Which features make your MVP? (the cut-line)
Once your backlog is ranked, draw a line where your effort budget or runway runs out. Everything above the line is your MVP scope; everything below is the post-launch backlog. The tool's MVP cut-line does this for you: enter a capacity in person-months and it walks the ranked list in order, marking features "In MVP" until cumulative effort hits your capacity, then "Backlog" for the rest. It's a fast way to turn a prioritized list into a concrete first release.
Why multi-feature ranking beats scoring one at a time
A single RICE number tells you very little on its own - the framework is comparative. The real value shows up when you score a whole backlog and sort it, because the ranking exposes the features that look exciting but score poorly once effort and confidence are honest. Export the ranked list as CSV to share with your team, or copy a result link that restores every feature exactly as you left it.

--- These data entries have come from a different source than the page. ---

-- ==== Sys2Proof/Machine/Solder.lean ====
section
/-!
DEFINITION. The plan instructions and the Solder units that serve them (R51 to R62, R270, R344 to R354).
-/
namespace Sys2Proof.Machine

/-! ## The firings -/

/-- The instructions that the Solder unit serves. -/
def isPlanOp (i : Instr) : Bool :=
  match i with
  | .pfrag _ _ _ | .pseq _ _ _ _ | .povl _ _ _ _ | .ppipe _ _ _ _ | .pnest _ _ _ _ | .prep _ _ _ _ | .piface _ _ _ | .pcost _ _ _
  | .plaunch _ _ _ _ | .plaunchC _ _ _ _ | .pfree _ _ _ => true
  | _ => false

/-- When a request of an element reaches the Solder unit: after those that the element has sent before, so that the replies reach a queue in the order of
service and in the order of issue (R156, R270). -/
def State.planArrival (s : State) (tile : Nat) : Nat :=
  (s.reqs.filter (fun r => isPlanOp r.op && r.st == .sent && r.tile == tile)).foldl (fun c r => max c (r.due + 1)) (s.after 1)

/-- A plan instruction sends one request to the Solder unit of its die (R53). -/
def sendPlan (i : Instr) (x y z : Env → Word) (s : State) : Host.Outcome State Fault Refusal :=
  fire i s (fun e s => .done (s.issue e i (x e) (y e) (z e) (.s 0) (s.planArrival e.site.tile)).tick 0)

/-- PFRAG (R346). -/
def execPfrag (t : Trig) (q : Fin 4) (a : SSrc) (s : State) : Host.Outcome State Fault Refusal :=
  sendPlan (.pfrag t q a) (fun e => e.s a) (fun _ => 0) (fun _ => 0) s
/-- PSEQ (R353). -/
def execPseq (t : Trig) (q : Fin 4) (a b : SSrc) (s : State) : Host.Outcome State Fault Refusal :=
  sendPlan (.pseq t q a b) (fun e => e.s a) (fun e => e.s b) (fun _ => 0) s
/-- POVL (R353). -/
def execPovl (t : Trig) (q : Fin 4) (a b : SSrc) (s : State) : Host.Outcome State Fault Refusal :=
  sendPlan (.povl t q a b) (fun e => e.s a) (fun e => e.s b) (fun _ => 0) s
/-- PPIPE (R353): the joint word is the third operand. -/
def execPpipe (t : Trig) (q : Fin 4) (n : Fin 8) (b : SSrc) (s : State) : Host.Outcome State Fault Refusal :=
  sendPlan (.ppipe t q n b) (fun e => (e.pair n).1) (fun e => e.s b) (fun e => (e.pair n).2) s
/-- PNEST (R353): the hole number is the third operand. -/
def execPnest (t : Trig) (q : Fin 4) (n : Fin 8) (b : SSrc) (s : State) : Host.Outcome State Fault Refusal :=
  sendPlan (.pnest t q n b) (fun e => (e.pair n).1) (fun e => e.s b) (fun e => (e.pair n).2) s
/-- PREP (R353): the parameter word is the third operand. -/
def execPrep (t : Trig) (q : Fin 4) (a b : SSrc) (s : State) : Host.Outcome State Fault Refusal :=
  sendPlan (.prep t q a b) (fun e => e.s a) (fun e => e.s a) (fun e => e.s b) s
/-- PIFACE (R349). -/
def execPiface (t : Trig) (q : Fin 4) (n : Fin 8) (s : State) : Host.Outcome State Fault Refusal :=
  sendPlan (.piface t q n) (fun e => (e.pair n).1) (fun e => (e.pair n).2) (fun _ => 0) s
/-- PCOST (R345). -/
def execPcost (t : Trig) (q : Fin 4) (a : SSrc) (s : State) : Host.Outcome State Fault Refusal :=
  sendPlan (.pcost t q a) (fun e => e.s a) (fun _ => 0) (fun _ => 0) s
/-- PLAUNCH (R350). -/
def execPlaunch (t : Trig) (q : Fin 4) (a b : SSrc) (s : State) : Host.Outcome State Fault Refusal :=
  sendPlan (.plaunch t q a b) (fun e => e.s a) (fun e => e.s b) (fun _ => 0) s
/-- PLAUNCH.C (R350). -/
def execPlaunchC (t : Trig) (q : Fin 4) (a b : SSrc) (s : State) : Host.Outcome State Fault Refusal :=
  sendPlan (.plaunchC t q a b) (fun e => e.s a) (fun e => e.s b) (fun _ => 0) s
/-- PFREE (R348). -/
def execPfree (t : Trig) (r : RDst) (a : SSrc) (s : State) : Host.Outcome State Fault Refusal :=
  sendPlan (.pfree t r a) (fun e => e.s a) (fun _ => 0) (fun _ => 0) s

/-! ## Service (R53, R354) -/

/-- The order of service: arrival, then the issuer's fy, fx and context (R53); of two requests that are alike in all of these, in different regions, the
one issued first (log 93). -/
def State.planKey (s : State) (r : Req) : Nat × Nat :=
  let (fx, fy) := match s.region? r.region with | some g => g.rel r.leaf r.tile | none => (0, 0)
  (r.due, ((fy * 64 + fx) * 4 + r.ctx.val))

/-- The next request of a die's Solder unit. -/
def State.nextPlan (s : State) (die : Nat) : Option Req :=
  (sortBy (fun a b => keyLt (s.planKey a) (s.planKey b))
    (s.reqs.filter (fun r => isPlanOp r.op && r.st == .sent && decide (r.due ≤ s.cycle) && tileDie r.tile == die))).head?

/-- The unit is busy for so many cycles, and the request is answered then. -/
def State.planReply (s : State) (r : Req) (die cycles : Nat) (w : Word) (fault : Bool) : State :=
  let s : State := { s with solderBusy := Vector.upd (n := 3) s.solderBusy die (s.cycle + cycles) }
  match r.q with
  | none => s.dropReq r.id
  | some _ => s.modReq r.id (fun x => { x with st := .done (Reply.mk (.s w) fault none x.arcs), due := s.cycle + cycles })

/-- The unit is busy for so many cycles, and a fault of R209 is the reply. -/
def State.planFault (s : State) (r : Req) (die cycles : Nat) (f : FaultInfo) : State :=
  State.failReq { s with solderBusy := Vector.upd (n := 3) s.solderBusy die (s.cycle + cycles) } r f (s.cycle + cycles)

/-- The form of a composition with its operand word checked (R354). -/
def formOf (i : Instr) (w : Word) : Option (Except Mis Form × Nat × Nat) :=
  let n := w.toNat
  match i with
  | .pseq _ _ _ _ => some (.ok .pseq, 0, 0)
  | .povl _ _ _ _ => some (.ok .povl, 1, 0)
  | .ppipe _ _ _ _ =>
    let pa := bits n 4 0
    let pb := bits n 12 8
    some (if n = pa + pb * 256 then .ok (.ppipe pa pb) else .error ⟨0, pa, pb, 0⟩, 2, 0)
  | .pnest _ _ _ _ => some (if 1 ≤ n ∧ n ≤ 3 then .ok (.pnest n) else .error ⟨17, 0, 0, 0⟩, 3, n % 4)
  | .prep _ _ _ _ =>
    let c := bits n 5 0
    let m := bits n 10 8
    some (if n = c + m * 256 then .ok (.prep c m) else .error ⟨16, 0, 0, 0⟩, 4, 0)
  | _ => none

/-- A composition served. -/
def serveCompose (s : State) (r : Req) (die : Nat) (f : Except Mis Form) (code hole : Nat) : State :=
  match s.planOf r.x, s.planOf r.y with
  | none, _ => s.planFault r die 20 (badHandle r.x)
  | some _, none => s.planFault r die 20 (badHandle r.y)
  | some (ia, _, a), some (ib, _, b) =>
    match f with
    | .error m => s.planReply r die 20 (misWord code hole m) true
    | .ok form =>
      match compose form a b with
      | .error m => s.planReply r die (20 + 2 * m.joints) (misWord code hole m) true
      | .ok (p, j) =>
        let kids := if code = 4 then [ia] else [ia, ib]
        match s.newPlan p kids (s.orderedTask r.task) none with
        | none => s.planFault r die (20 + 2 * j) ⟨kTableFull, 0, 0⟩
        | some (i, s) =>
          match SMap.find? s.plans i with
          | none => s
          | some e => s.planReply r die (20 + 2 * j) (e.handle i) false

/-- PFREE served (R344, R348). -/
def servePfree (s : State) (r : Req) (die : Nat) : State :=
  match s.planOf r.x with
  | none => s.planFault r die 20 (badHandle r.x)
  | some (i, e, _) =>
    if e.lib.isSome || bit r.x.toNat 32 then s.planReply r die 20 0 false
    else
      match s.orderedTask r.task with
      | some t => (s.modTask t (fun x => { x with frees := x.frees ++ [i] })).planReply r die 20 1 false
      | none =>
        let (s, objs) := s.freePlan i
        (objs.foldl State.releaseObj s).planReply r die 20 1 false

/-- PFRAG served (R346). -/
def servePfrag (s : State) (r : Req) (die : Nat) : State :=
  let cycles := 32 + Config.latency s.freeCtr % 609
  let s := s.tick
  match if r.x.toNat = 0 ∨ 2 ^ 32 ≤ r.x.toNat then none else SMap.find? s.library r.x.toNat with
  | none => s.planFault r die cycles (badHandle r.x)
  | some i =>
    match SMap.find? s.plans i with
    | none => s.planFault r die cycles (badHandle r.x)
    | some e => s.planReply r die cycles (e.handle i) false

/-- PIFACE served (R349). -/
def servePiface (s : State) (r : Req) (die : Nat) : State :=
  match s.planOf r.x with
  | none => s.planFault r die 20 (badHandle r.x)
  | some (_, _, p) =>
    match p.word r.y.toNat with
    | none => s.planFault r die 20 ⟨kFormat, 0, 0⟩
    | some w => s.planReply r die 20 (BitVec.ofNat 64 w) false

/-- The launch of a request: it takes its place behind the launches that wait, as though it had come from the queue of the launching task
(R351). -/
def State.addLaunch (s : State) (queue : Nat) (pkt req parent : Option Nat) (plan : PlanRef) (hdr : LHeader) (sig : List (Word × Nat × Nat × Nat)) : State :=
  let l : Launch := {
    id := s.nextId, queue := queue, pkt := pkt, req := req, task := 0, plan := plan, hdr := hdr, parent := parent, since := s.cycle
    due := s.after 1, reserved := false, region := none, sig := sig }
  let s := match plan with | .entry i => s.modPlan i (fun e => { e with refs := e.refs + 1 }) | .image _ => s
  (State.fresh { s with launches := s.launches ++ [l] }).tick

/-- PLAUNCH served (R270, R350): its header is the launching task's own, or is read as a scalar LDG reads. -/
def servePlaunch (s : State) (r : Req) (die : Nat) (child : Bool) : State :=
  match s.region? r.region with
  | none => s
  | some g =>
    let cycles := 1 + Config.latency s.freeCtr
    let s1 := s.tick
    let go (s : State) (i : Nat) (h : LHeader × Option Illegal) : State :=
      let s : State := { s with solderBusy := Vector.upd (n := 3) s.solderBusy die (s.cycle + cycles) }
      let s := s.modReq r.id (fun x => { x with st := .waiting, withheld := none })
      let s := s.addLaunch g.queue none (some r.id) (if child then some g.num else none) (.entry i) h.1 []
      match h.2, s.launches.getLast? with
      | some w, some l => s.launchFail l kConfig w.d0 w.d1
      | _, _ => s
    match s1.planOf r.x with
    | none => s1.planFault r die cycles (badHandle r.x)
    | some (i, _, _) =>
      if r.y = 0 then go s1 i (g.hdr, none)
      else if r.y.toNat % 64 != 0 then s1.planFault r die cycles ⟨kProt, 3, r.y⟩
      else
        match s1.pieces none (g.entries (rowPort r.tile) 0) r.y.toNat 128 8 .rd with
        | .error (.fault f, _) => s1.planFault r die cycles f
        | .error (.absent pte tb page pages, va) =>
          (s.modReq r.id (fun x => { x with withheld := keptSince x.withheld s.time va })).fetchPage r.region va pte tb page pages
        | .error (.ok _ _, _) | .error (.walk _, _) => s
        | .ok ps =>
          let (s2, bs) := ps.foldl (fun (a : State × List Byte) (k, n, _) =>
            let (s, bs) := a.1.readAccess r.region die (a.1.orderedTask r.task) k n 0
            (s.modRegion r.region (fun x => x.widen die (s.homePort die k) false (rngOf k n)), a.2 ++ bs)) (s1, [])
          go s2 i (s2.parseHeader (leNat bs))

/-- SOLDER_SERVE: the unit of a die, if it is free, serves its next request (R53). -/
def execSolderServe (die : Fin 4) (s : State) : Host.Outcome State Fault Refusal :=
  if s.cycle < s.solderBusy.get die then .next s
  else
    match s.nextPlan die.val with
    | none => .next s
    | some r =>
      match r.op with
      | .pfrag _ _ _ => .next (servePfrag s r die.val)
      | .pcost _ _ _ =>
        match s.planOf r.x with
        | none => .next (s.planFault r die.val 20 (badHandle r.x))
        | some (_, _, p) => .next (s.planReply r die.val 20 p.cost false)
      | .piface _ _ _ => .next (servePiface s r die.val)
      | .pfree _ _ _ => .next (servePfree s r die.val)
      | .plaunch _ _ _ _ => .next (servePlaunch s r die.val false)
      | .plaunchC _ _ _ _ => .next (servePlaunch s r die.val true)
      | i =>
        match formOf i r.z with
        | some (f, code, hole) => .next (serveCompose s r die.val f code hole)
        | none => .next s

end Sys2Proof.Machine
end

Frequently asked questions
- What is a RICE score?
- A single priority number = (Reach x Impact x Confidence) / Effort, used to rank features objectively against one comparable metric.
- How do you calculate RICE?
- Multiply reach by impact by confidence (as a decimal), then divide by effort in person-months.

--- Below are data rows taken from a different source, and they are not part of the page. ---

-- ==== Sys2Proof/Machine/Inserts.lean ====
section
/-!
DEFINITION. The streams that hand tokens to a unit of their tile: REDUCE_CONTRIBUTION (R116, R117, R123), SUMMARY_INSERT (R181, R305),
TOPK_INSERT (R223, R380), and the sequence walk, WALK_REQUEST (R217 to R222).
-/
namespace Sys2Proof.Machine

/-! ## The reduce unit (R116, R117, R123) -/

/-- No contribution yet. -/
def RedElem.zero : RedElem := ⟨false, false, false, 0⟩

/-- A contribution added to an exact accumulator: the 320-bit value, the sticky bits and the count (R116), with its flags. -/
def exactAdd (acc : BitVec 320) (x : RedElem) (v : Num) : BitVec 320 × RedElem × Flags :=
  let (t, nan, pinf, ninf) := exactTerm v
  let count := x.count + 1
  let full := count == 2 ^ 41
  (acc + BitVec.ofInt 320 t, ⟨x.nan || nan || full, x.pinf || pinf, x.ninf || ninf, count⟩, (rneFp32 v).2 ||| Flags.when full NV)

/-- What an exact accumulator drains to (R116), before the drain format. -/
def exactDrain (acc : BitVec 320) (x : RedElem) : Num × Flags :=
  if x.nan then (.nan, Flags.when (x.pinf && x.ninf) NV)
  else if x.pinf && x.ninf then (.nan, NV)
  else if x.pinf then (.inf false, 0)
  else if x.ninf then (.inf true, 0)
  else (.num (decide (acc.toInt < 0)) acc.toInt.natAbs (-149), 0)

/-- A value rounded once to a drain format (R105, R116, R117), as a stored element's bits. -/
def drainBits (f : Nat) (k : Rnd) (x : Num) : Nat × Flags :=
  match floatFmt f, intFmt f with
  | some t, _ => let r := t.round k x; (t.pack r.1, r.2)
  | none, some n => let r := numToInt k n x; ((BitVec.ofInt n r.1).toNat, r.2)
  | none, none => let r := w40 x; (r.1.toNat, r.2)

/-- The place of a destination element: 8 bytes in arrival mode, 40 in exact mode (R123). -/
def SEnv.redPlace (e : SEnv) (i : Int) : Int × Nat :=
  let n : Nat := if e.m.redMode = 2 then 40 else 8
  ((sBase e.w : Nat) + i * (n : Nat), n)

/-- A contribution's value: a lane, or what a scalar token of an integer format carries. -/
def SEnv.contribution (e : SEnv) (x : Word) : Num :=
  if !e.vecIn && (intFmt (sFmt e.w)).isSome then intNum x.toInt else unpack (x.setWidth 40)

/-- What a contribution's conversion sets: NV for a non-canonical lane, NX where an integer does not fit a W40 value (R99, R104, R117). -/
def SEnv.contributionFlags (e : SEnv) (x : Word) : Flags :=
  if !e.vecIn && (intFmt (sFmt e.w)).isSome then (if e.m.redMode = 2 then 0 else (w40 (intNum x.toInt)).2) else ncFlag (x.setWidth 40)

/-- One contribution to the element at a byte. -/
def State.contribute (s : State) (e : SEnv) (a : Nat) (v : Num) (x : Lane) : State × Flags :=
  if e.m.redMode = 2 then
    let old : BitVec 320 := BitVec.ofNat 320 (leNat (s.sramBytes e.tile a 40))
    match s.mem? e.tile with
    | none => (s, 0)
    | some m =>
      let (acc, r, f) := exactAdd old ((SMap.find? m.red a).getD RedElem.zero) v
      ((s.storeSram e.tile a (leBytes 40 acc.toNat)).modMem e.tile (fun m => { m with red := SMap.put m.red a r }), f)
  else
    let r := fAdd (BitVec.ofNat 40 (leNat (s.sramBytes e.tile a 8))) x
    (s.storeSram e.tile a (leBytes 8 r.1.toNat), r.2)

/-- A token of contributions. -/
def State.reduceData (s : State) (e : SEnv) (k : Token) : State :=
  let n := if e.vecIn then min 16 (sCount e.w 0 - e.gen.tuple.getD 0 0) else 1
  let is := (tuplesFrom e.gen.tuple n).map (elemIndex e.w)
  let xs := is.map e.redPlace
  match localOut xs with
  | some f => s.faultStream e.tile e.g f
  | none =>
    if !s.banksFree e.tile (banksOfAll xs) then s
    else
      let s := s.useBanks e.tile (banksOfAll xs)
      let vs := payElems e.vecIn k.pay n
      let (s, fl) := (xs.zip vs).foldl (fun (a : State × Flags) (p, v) =>
        let num := e.contribution v
        let (s, f) := a.1.contribute e p.1.toNat num (w40 num).1
        (s, a.2 ||| f ||| e.contributionFlags v)) (s, 0)
      ((s.takeTok e k).tileFlags e.tile fl).modGen e.tile e.g (fun x => { x with tuple := nextTuple e.w x.tuple n, moved := x.moved + n })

- What are the RICE impact values?
- 3 = massive, 2 = high, 1 = medium, 0.5 = low, 0.25 = minimal.
- What's a good RICE score?
- There's no absolute threshold - RICE is comparative; rank your own features and work top-down.
- RICE vs ICE - what's the difference?
- ICE drops Reach and Effort for a faster Impact x Confidence x Ease score; RICE is more rigorous.

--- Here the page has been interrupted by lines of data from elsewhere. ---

-- ==== Sys2Proof/Certificates/Slice0/Obligations.lean ====
section
/-!
DEFINITION. The statements of this model for the provers, each `Obligations.<Name>`, and the tables in which they say what instructions give.
-/
namespace Sys2Proof.Claims
open Sys2Proof.Machine

/-! ## Scalar results -/

/-- The number of leading zero bits of a 64-bit value, counted from bit 63 down (R299). -/
def leadingZeros (a : Word) : Nat := ((List.range 64).find? (fun n => a.getLsbD (63 - n))).getD 64

/-- The number of one bits of a 64-bit value (R355). -/
def oneBits (a : Word) : Nat := (List.range 64).foldl (fun n k => n + (a.getLsbD k).toNat) 0

/-- Where an instruction that makes one scalar result writes it, and the result (R294, R298, R299, R306, R326, R339, R340, R342, R355, R363,
R366, R375, R391, R401, R404, R320, R316), on the operands of a firing. -/
def scalarResult (e : Env) (i : Instr) : Option (SDst × Word) :=
  match i with
  | .add _ d a b => some (d, BitVec.ofNat 64 ((e.s a).toNat + (e.s b).toNat))
  | .sub _ d a b => some (d, BitVec.ofInt 64 ((e.s a).toInt - (e.s b).toInt))
  | .mul _ d a b => some (d, BitVec.ofNat 64 ((e.s a).toNat * (e.s b).toNat))
  | .mulh _ d a b => some (d, BitVec.ofInt 64 ((e.s a).toInt * (e.s b).toInt / 2 ^ 64))
  | .mulhu _ d a b => some (d, BitVec.ofNat 64 ((e.s a).toNat * (e.s b).toNat / 2 ^ 64))
  | .div _ d a b => some (d, if e.s b = 0 then BitVec.ofInt 64 (-1) else BitVec.ofInt 64 ((e.s a).toInt.tdiv (e.s b).toInt))
  | .divu _ d a b => some (d, if e.s b = 0 then BitVec.ofNat 64 (2 ^ 64 - 1) else BitVec.ofNat 64 ((e.s a).toNat / (e.s b).toNat))
  | .rem _ d a b => some (d, if e.s b = 0 then e.s a
      else BitVec.ofInt 64 ((e.s a).toInt - (e.s a).toInt.tdiv (e.s b).toInt * (e.s b).toInt))
  | .remu _ d a b => some (d, if e.s b = 0 then e.s a else BitVec.ofNat 64 ((e.s a).toNat - (e.s a).toNat / (e.s b).toNat * (e.s b).toNat))
  | .and _ d a b => some (d, e.s a &&& e.s b)
  | .or _ d a b => some (d, e.s a ||| e.s b)
  | .xor _ d a b => some (d, e.s a ^^^ e.s b)
  | .shl _ d a b => some (d, BitVec.ofNat 64 ((e.s a).toNat * 2 ^ ((e.s b).toNat % 64)))
  | .shr _ d a b => some (d, BitVec.ofNat 64 ((e.s a).toNat / 2 ^ ((e.s b).toNat % 64)))
  | .sar _ d a b => some (d, BitVec.ofInt 64 ((e.s a).toInt / 2 ^ ((e.s b).toNat % 64)))
  | .min _ d a b => some (d, if (e.s a).toInt ≤ (e.s b).toInt then e.s a else e.s b)
  | .minu _ d a b => some (d, if (e.s a).toNat ≤ (e.s b).toNat then e.s a else e.s b)
  | .max _ d a b => some (d, if (e.s b).toInt ≤ (e.s a).toInt then e.s a else e.s b)
  | .maxu _ d a b => some (d, if (e.s b).toNat ≤ (e.s a).toNat then e.s a else e.s b)
  | .clz _ d a => some (d, BitVec.ofNat 64 (leadingZeros (e.s a)))
  | .popc _ d a => some (d, BitVec.ofNat 64 (oneBits (e.s a)))
  | .bfx _ d a b => some (d, BitVec.ofNat 64 ((e.s a).toNat / 2 ^ ((e.s b).toNat % 64) % 2 ^ min ((e.s b).toNat / 64 % 128) 64))
  | .bfi _ d a b =>
    let lo := (e.s b).toNat % 64
    let m : Word := BitVec.ofNat 64 ((2 ^ min ((e.s b).toNat / 64 % 128) 64 - 1) * 2 ^ lo)
    some (.s d, (e.ctx.s.get d &&& ~~~ m) ||| (BitVec.ofNat 64 ((e.s a).toNat * 2 ^ lo) &&& m))
  | .addi _ d imm => some (.s d, BitVec.ofInt 64 ((e.ctx.s.get d).toInt + imm.toInt))
  | .andi _ d imm => some (.s d, e.ctx.s.get d &&& BitVec.ofInt 64 imm.toInt)
  | .ori _ d imm => some (.s d, e.ctx.s.get d ||| BitVec.ofInt 64 imm.toInt)
  | .xori _ d imm => some (.s d, e.ctx.s.get d ^^^ BitVec.ofInt 64 imm.toInt)
  | .shli _ d n => some (.s d, BitVec.ofNat 64 ((e.ctx.s.get d).toNat * 2 ^ n.val))
  | .shri _ d n => some (.s d, BitVec.ofNat 64 ((e.ctx.s.get d).toNat / 2 ^ n.val))
  | .sari _ d n => some (.s d, BitVec.ofInt 64 ((e.ctx.s.get d).toInt / 2 ^ n.val))
  | .movi _ d imm => some (.s d, BitVec.ofInt 64 imm.toInt)
  | .movhi _ d imm => some (.s d, BitVec.ofNat 64 ((e.ctx.s.get d).toNat * 2 ^ 13 + imm.toNat))
  | .wfld _ d f => some (d, e.region.workField e.ctx.leaf f)
  | .vextr _ d a n => some (d, BitVec.ofNat 64 ((e.v a).lane n.val).toNat)
  | .kmovFromMask _ d k => some (d, BitVec.ofNat 64 (e.ctx.k.get k).toNat)
  | .hweak _ d a => some (d, e.s a &&& ~~~ BitVec.ofNat 64 (2 ^ 56))
  | _ => none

- What should Effort include?
- All work to ship: design, development, testing, and deployment - usually in person-months.
- How is RICE different from MoSCoW?
- MoSCoW sorts into Must/Should/Could/Won't buckets; RICE produces a precise ranked number.
- Can I export my prioritized list?
- Yes - copy or export the ranked backlog as CSV to share with your team, or copy a result link that restores it.
Glossary
- RICE -
- a prioritization score = (Reach x Impact x Confidence) / Effort.
- Reach -
- the number of users or customers a feature affects in a defined period.
- Impact -
- how much a feature moves the needle per user, scored 3 / 2 / 1 / 0.5 / 0.25.
- Confidence -
- how sure you are about your estimates, from 10% to 100%.
- Effort -
- total work to ship a feature, in person-months across design, dev, QA, and deployment.
- ICE -
- a lighter framework scoring Impact x Confidence x Ease.
- MoSCoW -
- a qualitative method sorting work into Must, Should, Could, and Won't.
- Backlog -
- the prioritized list of features and work not yet built.
- Person-month -
- one person working full-time for one month; the unit for Effort.
- MVP cut-line -
- the point in a ranked backlog where your effort capacity or runway runs out.